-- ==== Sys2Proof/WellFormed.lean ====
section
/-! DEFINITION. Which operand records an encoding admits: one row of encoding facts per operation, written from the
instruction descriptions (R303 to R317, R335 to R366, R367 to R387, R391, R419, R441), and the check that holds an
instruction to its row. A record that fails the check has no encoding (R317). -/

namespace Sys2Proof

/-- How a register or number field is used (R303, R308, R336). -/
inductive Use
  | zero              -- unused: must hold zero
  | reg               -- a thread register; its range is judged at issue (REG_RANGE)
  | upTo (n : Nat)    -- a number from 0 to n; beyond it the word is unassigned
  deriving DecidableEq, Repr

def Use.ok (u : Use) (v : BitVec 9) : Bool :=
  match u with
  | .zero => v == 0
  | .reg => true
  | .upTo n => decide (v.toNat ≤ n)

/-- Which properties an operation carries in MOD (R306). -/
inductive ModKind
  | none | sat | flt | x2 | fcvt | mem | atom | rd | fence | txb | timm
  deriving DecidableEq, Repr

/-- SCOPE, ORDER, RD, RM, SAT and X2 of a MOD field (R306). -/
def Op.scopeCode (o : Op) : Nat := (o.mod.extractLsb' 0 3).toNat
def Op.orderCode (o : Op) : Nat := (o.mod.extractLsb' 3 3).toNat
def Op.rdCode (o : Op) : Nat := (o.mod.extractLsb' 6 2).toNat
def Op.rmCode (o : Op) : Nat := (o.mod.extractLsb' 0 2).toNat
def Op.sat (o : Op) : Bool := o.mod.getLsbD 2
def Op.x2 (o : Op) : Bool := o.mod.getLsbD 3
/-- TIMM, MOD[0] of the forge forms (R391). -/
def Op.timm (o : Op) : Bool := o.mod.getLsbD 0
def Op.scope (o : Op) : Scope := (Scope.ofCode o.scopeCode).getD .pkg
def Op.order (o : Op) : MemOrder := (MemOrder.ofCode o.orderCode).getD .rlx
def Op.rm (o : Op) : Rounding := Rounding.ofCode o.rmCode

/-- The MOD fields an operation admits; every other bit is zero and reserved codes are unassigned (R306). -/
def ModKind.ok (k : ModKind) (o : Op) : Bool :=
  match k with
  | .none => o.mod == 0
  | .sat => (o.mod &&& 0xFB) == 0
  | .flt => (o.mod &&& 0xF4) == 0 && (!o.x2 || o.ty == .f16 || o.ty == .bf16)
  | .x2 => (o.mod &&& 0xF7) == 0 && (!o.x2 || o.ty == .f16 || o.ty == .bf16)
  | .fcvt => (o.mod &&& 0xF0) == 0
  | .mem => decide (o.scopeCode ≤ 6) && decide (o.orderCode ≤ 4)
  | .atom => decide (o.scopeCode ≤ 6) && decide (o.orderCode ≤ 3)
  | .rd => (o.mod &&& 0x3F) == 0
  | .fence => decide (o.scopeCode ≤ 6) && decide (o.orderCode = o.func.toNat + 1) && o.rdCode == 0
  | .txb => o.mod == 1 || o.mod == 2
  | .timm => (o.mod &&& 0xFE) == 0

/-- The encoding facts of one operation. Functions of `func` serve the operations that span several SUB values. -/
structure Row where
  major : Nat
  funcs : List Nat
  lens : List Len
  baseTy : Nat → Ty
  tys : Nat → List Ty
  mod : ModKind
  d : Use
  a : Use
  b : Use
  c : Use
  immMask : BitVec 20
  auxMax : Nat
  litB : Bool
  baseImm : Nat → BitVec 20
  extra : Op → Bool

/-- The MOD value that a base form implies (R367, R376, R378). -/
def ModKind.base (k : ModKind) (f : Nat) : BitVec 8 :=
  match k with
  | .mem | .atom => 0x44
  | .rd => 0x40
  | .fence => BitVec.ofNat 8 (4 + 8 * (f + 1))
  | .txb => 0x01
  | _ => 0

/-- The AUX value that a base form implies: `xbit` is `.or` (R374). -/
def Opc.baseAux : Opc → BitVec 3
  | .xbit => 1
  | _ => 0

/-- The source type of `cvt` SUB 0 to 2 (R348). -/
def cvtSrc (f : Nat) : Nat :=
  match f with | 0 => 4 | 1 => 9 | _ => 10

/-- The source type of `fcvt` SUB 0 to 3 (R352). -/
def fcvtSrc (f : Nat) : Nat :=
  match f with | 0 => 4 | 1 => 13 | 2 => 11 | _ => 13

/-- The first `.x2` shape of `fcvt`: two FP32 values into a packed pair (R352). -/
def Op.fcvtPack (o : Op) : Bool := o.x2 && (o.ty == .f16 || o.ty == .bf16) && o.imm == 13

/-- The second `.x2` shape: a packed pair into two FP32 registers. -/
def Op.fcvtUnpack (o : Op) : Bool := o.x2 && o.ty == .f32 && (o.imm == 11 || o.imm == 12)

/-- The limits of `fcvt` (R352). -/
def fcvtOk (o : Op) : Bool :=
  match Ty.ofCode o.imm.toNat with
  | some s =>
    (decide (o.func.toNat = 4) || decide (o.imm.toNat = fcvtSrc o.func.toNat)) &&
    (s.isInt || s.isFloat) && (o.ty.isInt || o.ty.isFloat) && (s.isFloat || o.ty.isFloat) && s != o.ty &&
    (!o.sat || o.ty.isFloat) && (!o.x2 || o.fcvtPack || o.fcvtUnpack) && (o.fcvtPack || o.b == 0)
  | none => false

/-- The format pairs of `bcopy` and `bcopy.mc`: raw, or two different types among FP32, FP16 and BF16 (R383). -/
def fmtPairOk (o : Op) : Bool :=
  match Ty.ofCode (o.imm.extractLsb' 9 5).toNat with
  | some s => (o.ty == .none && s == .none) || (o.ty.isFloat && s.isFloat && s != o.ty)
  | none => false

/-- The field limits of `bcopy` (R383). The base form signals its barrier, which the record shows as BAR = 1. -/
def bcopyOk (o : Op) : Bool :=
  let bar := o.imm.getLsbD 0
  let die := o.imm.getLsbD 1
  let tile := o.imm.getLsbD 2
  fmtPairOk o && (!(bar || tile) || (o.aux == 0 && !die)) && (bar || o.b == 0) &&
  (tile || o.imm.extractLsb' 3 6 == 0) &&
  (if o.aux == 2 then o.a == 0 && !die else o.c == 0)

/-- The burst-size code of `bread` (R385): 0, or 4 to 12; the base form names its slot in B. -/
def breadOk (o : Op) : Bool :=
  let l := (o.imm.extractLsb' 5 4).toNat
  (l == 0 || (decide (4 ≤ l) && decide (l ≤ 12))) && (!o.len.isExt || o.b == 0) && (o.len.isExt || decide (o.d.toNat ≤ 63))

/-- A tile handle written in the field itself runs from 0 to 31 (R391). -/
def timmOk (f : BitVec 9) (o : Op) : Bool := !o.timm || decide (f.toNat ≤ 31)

■ ■ ■ ■ ■ ■ ■

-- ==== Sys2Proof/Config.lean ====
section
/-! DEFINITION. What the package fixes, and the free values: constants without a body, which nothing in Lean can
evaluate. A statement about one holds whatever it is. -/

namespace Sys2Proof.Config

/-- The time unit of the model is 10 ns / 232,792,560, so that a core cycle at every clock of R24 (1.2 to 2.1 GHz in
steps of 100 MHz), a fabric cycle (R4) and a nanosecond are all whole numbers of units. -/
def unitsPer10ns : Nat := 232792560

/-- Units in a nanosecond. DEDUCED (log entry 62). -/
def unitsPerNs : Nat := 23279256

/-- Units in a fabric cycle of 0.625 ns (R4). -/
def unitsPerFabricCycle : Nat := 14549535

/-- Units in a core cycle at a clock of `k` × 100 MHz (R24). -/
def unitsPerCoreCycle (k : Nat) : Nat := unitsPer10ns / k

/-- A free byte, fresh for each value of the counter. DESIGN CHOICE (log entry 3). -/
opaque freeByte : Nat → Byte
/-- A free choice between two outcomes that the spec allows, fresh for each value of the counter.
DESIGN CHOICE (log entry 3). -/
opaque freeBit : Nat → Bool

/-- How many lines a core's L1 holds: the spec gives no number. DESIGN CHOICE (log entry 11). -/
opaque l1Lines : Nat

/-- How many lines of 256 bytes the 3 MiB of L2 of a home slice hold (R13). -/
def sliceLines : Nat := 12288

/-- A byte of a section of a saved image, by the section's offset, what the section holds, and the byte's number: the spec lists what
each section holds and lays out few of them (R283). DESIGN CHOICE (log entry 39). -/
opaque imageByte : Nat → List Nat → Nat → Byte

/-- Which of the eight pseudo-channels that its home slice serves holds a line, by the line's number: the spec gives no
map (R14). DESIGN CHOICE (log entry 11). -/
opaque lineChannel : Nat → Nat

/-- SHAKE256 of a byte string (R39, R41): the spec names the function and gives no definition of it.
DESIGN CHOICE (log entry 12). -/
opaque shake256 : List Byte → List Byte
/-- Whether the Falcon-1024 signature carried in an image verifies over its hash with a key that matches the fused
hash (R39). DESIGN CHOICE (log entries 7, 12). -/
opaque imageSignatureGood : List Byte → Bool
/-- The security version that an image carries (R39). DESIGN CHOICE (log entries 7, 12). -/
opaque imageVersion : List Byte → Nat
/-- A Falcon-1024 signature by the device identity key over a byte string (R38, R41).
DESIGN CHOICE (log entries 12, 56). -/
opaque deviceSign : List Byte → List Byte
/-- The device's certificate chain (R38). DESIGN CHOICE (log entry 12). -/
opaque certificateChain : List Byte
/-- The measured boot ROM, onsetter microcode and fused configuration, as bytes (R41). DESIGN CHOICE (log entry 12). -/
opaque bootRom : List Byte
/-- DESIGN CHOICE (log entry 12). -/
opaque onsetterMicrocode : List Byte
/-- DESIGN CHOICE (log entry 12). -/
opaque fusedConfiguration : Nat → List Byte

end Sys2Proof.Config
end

■ ■ ■ ■ ■ ■ ■

Work required:
Your task for the entries above: copy exactly the span starting with the line with "(if o.aux == 2" and going on through the line with "def timmOk (f", both lines included, and nothing else.

Result for this exercise:
  (if o.aux == 2 then o.a == 0 && !die else o.c == 0)

/-- The burst-size code of `bread` (R385): 0, or 4 to 12; the base form names its slot in B. -/
def breadOk (o : Op) : Bool :=
  let l := (o.imm.extractLsb' 5 4).toNat
  (l == 0 || (decide (4 ≤ l) && decide (l ≤ 12))) && (!o.len.isExt || o.b == 0) && (o.len.isExt || decide (o.d.toNat ≤ 63))

/-- A tile handle written in the field itself runs from 0 to 31 (R391). -/
def timmOk (f : BitVec 9) (o : Op) : Bool := !o.timm || decide (f.toNat ≤ 31)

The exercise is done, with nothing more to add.